Up to a normalization, this is just the covariance of $ \beta_i $ and $ \beta_{i + \Delta i} $ which is a measure of (linear) dependence between the variables. If the samples are really independent and identically distributed as intended, the autocorrelation should vanish for every nonzero time lag. The plot that I get does this well for $ \gamma $:
The autocorrelation diagnostic for the three main parameters.
This is helped by the fact that we are "thinning" the chain by a factor of 500. The autocorrelation plots for $ \beta $ and $ \mu $ still do not look very sharp so if I were publishing this I'd increase the number of iterations just to be on the safe side.

This is turning out to be a long post so I will end by telling you why I think this is better than a least squares approach:

  • Minimizing the sum of the squares of the residuals is only equivalent to fining the most likely set of parameters when the errors are normally distributed.

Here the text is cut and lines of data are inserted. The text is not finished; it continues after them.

-- ==== Sys2Proof/Machine/Orders.lean ====
section
/-!
DEFINITION. Machine/Orders.lean: orders and admission (08_order_admission_and_jobs.md, sections 8.1 to 8.3): ORDER,
ADMIT_GATE_HEAD.
-/
namespace Sys2Proof.Machine

/-! ## Judging an ORDER (R131, R132) -/

def OrderBody.frontKey (o : OrderBody) : PageKey := ⟨o.job, o.front⟩

/-- The back page key an order names, an IMPLIED one written out (section 8.1). -/
def OrderBody.backKey (o : OrderBody) : Option PageKey :=
  match o.back with
  | .none => none
  | .number n => some ⟨o.job, n⟩
  | .implied => some ⟨o.job, o.front + 1⟩

/-- The bin of the order's route is the compile bin. -/
def OrderBody.compiles (s : State) (o : OrderBody) : Bool := isCompile s (s.route o.route).bin

/-- Whether an item of R132 holds. -/
def orderItem (s : State) (o : OrderBody) : Nat → Bool
  | 1 => (s.route o.route).loaded
  | 2 => decide (50 ≤ o.media ∧ o.media ≤ 8000)
  | 3 => decide (o.back = .none) != (s.route o.route).duplex
  | 4 => !decide (o.back = .implied) || decide (o.front + 1 ≤ Config.pageMax)
  | 5 => !(s.route o.route).duplex || decide (o.backKey ≠ some o.frontKey)
  | 6 => o.setPresent == o.compiles s
  | 7 => !o.compiles s || decide (s.ogt.compileSet = none ∨ s.ogt.compileSet = some ⟨o.job, o.set⟩)
  | _ => !(o.frontKey :: o.backKey.toList).any (referenced s)

/-- The first item of R132 that does not hold. -/
def failingItem (s : State) (o : OrderBody) : Option Nat := [1, 2, 3, 4, 5, 6, 7, 8].find? fun n => !orderItem s o n

/-- The reason an order is refused, with the failing item for INVALID (R131). -/
def orderRefusal (s : State) (o : OrderBody) : Option (OrderRefusal × Option Nat) :=
  let j := s.ogt.jobs[o.job]
  if s.pds.mode = .setup then some (.mode, none)
  else if j.state ≠ .opened ∨ j.id ≠ o.jobId then some (.job, none)
  else match failingItem s o with
    | some n => some (.invalid, some n)
    | none =>
      if Config.orderPlaces ≤ s.ogt.orq.length ∨ Config.seqStop ≤ s.ogt.seqCounter then some (.full, none) else none

/-- The order snapshot of an accepted order (R130). -/
def OrderBody.snapshot (s : State) (o : OrderBody) : Snapshot where
  route := o.route
  media := o.media
  front := o.frontKey
  back := if (s.route o.route).duplex then o.backKey else none
  set := if o.compiles s then some (o.set, o.setEnd) else none

/-- An order is accepted (R133). -/
def acceptOrder (o : OrderBody) (s : State) : State :=
  let q := s.ogt.seqCounter
  let n := o.snapshot s
  let compiles := o.compiles s
  let s := s.onOgt fun g => { g with seqCounter := q + 1, orq := g.orq ++ [⟨q, o.job, n, false, none, 0⟩] }
  let s := onJob o.job (fun b => { b with orq := b.orq + 1 }) s
  let s := n.keys.foldl (fun s k => claimLine q k s) s
  if compiles then s.onOgt fun g => { g with compileSet := if o.setEnd then none else some ⟨o.job, o.set⟩ } else s

/-- An order is judged (R31, R131). -/
def judgeOrder (o : OrderBody) (s : State) : State :=
  match orderRefusal s o with
  | some (reason, item) => post (.orderRefused reason o.jobId o.frontKey item) s
  | none => acceptOrder o s

/-- ORDER: the Order Gate takes the ORDER at the head of the FIFO (R5, R131). -/
def order (s : State) : State :=
  match s.li.fifo with
  | [] => s
  | f :: rest =>
    if f.kind = kindOrder then judgeOrder (orderBody f.body) (s.onLi fun l => { l with fifo := rest }) else s

def execOrder (s : State) : Host.Outcome State Fault Refusal := event order s

/-! ## Admission (R136, R137) -/

/-- The conditions of R136 for the gate head. -/
def admits (s : State) (e : Entry) : Bool :=
  let rt := s.route e.snap.route
  decide (s.pds.mode = .running ∧ s.stk.path = .moving) && !s.rcc.holdsPath &&
    decide (s.stk.sheets.length < Config.sheetSlots) && s.ogt.interlock.isNone && s.li.feedPlace.isNone &&
    decide (s.ogt.trays[rt.tray].state = .ready) && !s.dlu.bins[rt.bin].full && e.snap.keys.all s.pgd.usable

/-- The FEED of an admitted sheet (R137). -/
def feedOf (s : State) (t : Tag) (e : Entry) : Feed :=
  let rt := s.route e.snap.route
  ⟨t, rt.tray, e.snap.route, e.snap.media, rt.duplex⟩

/-- The entry leaves its list, and the sequence passes to the record (R137 step 4). -/
def leaveList (e : Entry) (reissued : Bool) (s : State) : State :=
  if reissued then
    onJob e.job (fun b => { b with ril := b.ril - 1, stt := b.stt + 1 }) (s.onOgt fun g => { g with ril := g.ril.tail })
  else
    onJob e.job (fun b => { b with orq := b.orq - 1, stt := b.stt + 1 }) (s.onOgt fun g => { g with orq := g.orq.tail })

/-- The gate head is admitted (R51, R137). -/
def openAdmission (e : Entry) (slot : Fin 24) (s : State) : State :=
  let reissued := !s.ogt.ril.isEmpty
  let t := freeTag (s.stk.sheets.map (·.tag)) Config.sheetSlots s.ogt.tagCounter
  let s := s.onStk fun k => { k with sheets := k.sheets ++ [newSheet slot t e reissued s.ckm.tc] }
  let s := s.onLi (Link.placeFeed (feedOf s t e))
  leaveList e reissued
    (s.onOgt fun g => { g with tagCounter := t + 1, admitOrigin := e.origin, interlock := some t })

/-- ADMIT_GATE_HEAD: the gate head is admitted when all conditions hold (R136, R137). -/
def admitGateHead (s : State) : State :=
  match s.ogt.head, freeSlot s.stk.sheets with
  | some e, some slot => if admits s e then openAdmission e slot s else s
  | _, _ => s

def execAdmitGateHead (s : State) : Host.Outcome State Fault Refusal := event admitGateHead s

end Sys2Proof.Machine
end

Bayesian inference nicely accommodates other error models such as the Poisson distribution we have used.
  • The assumption that errors are normally distributed often conflicts with a priori knowledge. For a normally distributed quantity, a two-sided confidence interval extends equally in both directions and this sometimes leads to absurdities like $ 5 \textup{kg} \pm 7 \textup{kg} $. If you know that you're measuring a mass with reasonable accuracy a normal distribution will hardly put any mass on the negative values. But if you're measuring something like the neutrino mass, you need to be doing statistics more carefully.
  • When an algorithm lets you minimize a distance, this is usually taken to be an unconstrained optimization. Since we know that the rates in an SEIR model are positive, fitting this with a least squares method would have required some annoying absolute value signs making the function harder to fit. PyMC automatically restricts the parameter space by allowing you to choose the supports of your priors.
  • We did not do a fit to multiple data sets but something we could have done with other epidemiological data is fit the cumulative number of cases and the cumulative number of deaths at the same time. In a least squares fit, if thousands of people get infected but only tens of people die, this is asking for trouble. In this situation, a death value being off by 10 is worse than a case value being off by 10, but the fitter won't think so. The fitter will treat the two data sets as one concatenated data set and the normally distributed errors in a least squares model (unlike those in a Bayesian model) all need to have the same standard deviation. Unless we implement a bunch of ad-hoc scale factors, the fitter will all but ignore the time series of deaths in exchange for making the fit to the time series of cases a little bit better.
  • The dotted lines that appeared in our plot showed the $ 5^{\mathrm{th}} $ and $ 95^{\mathrm{th}} $ percentile of the fit giving us an idea of the spread. While we can certainly get these percentiles for the regressors in a least squares fit, it is sometimes non-trivial to translate these into confidence intervals for the curve itself. Getting the $ 5^{\mathrm{th}} $ percentile of the curve is not the same as evaluating the function at the $ 5^{\mathrm{th}} $ percentile values of all of its parameters because some fluctuations could cancel each other out.

The only down side is that it seems easy to make PyMC crash. When I lookup the errors that I get, I keep seeing suggestions to pick better initial guesses. So the question becomes: am I good enough at doing parameter estimation in my head to write parameter estimation code that won't crash? Not yet, but I am getting better!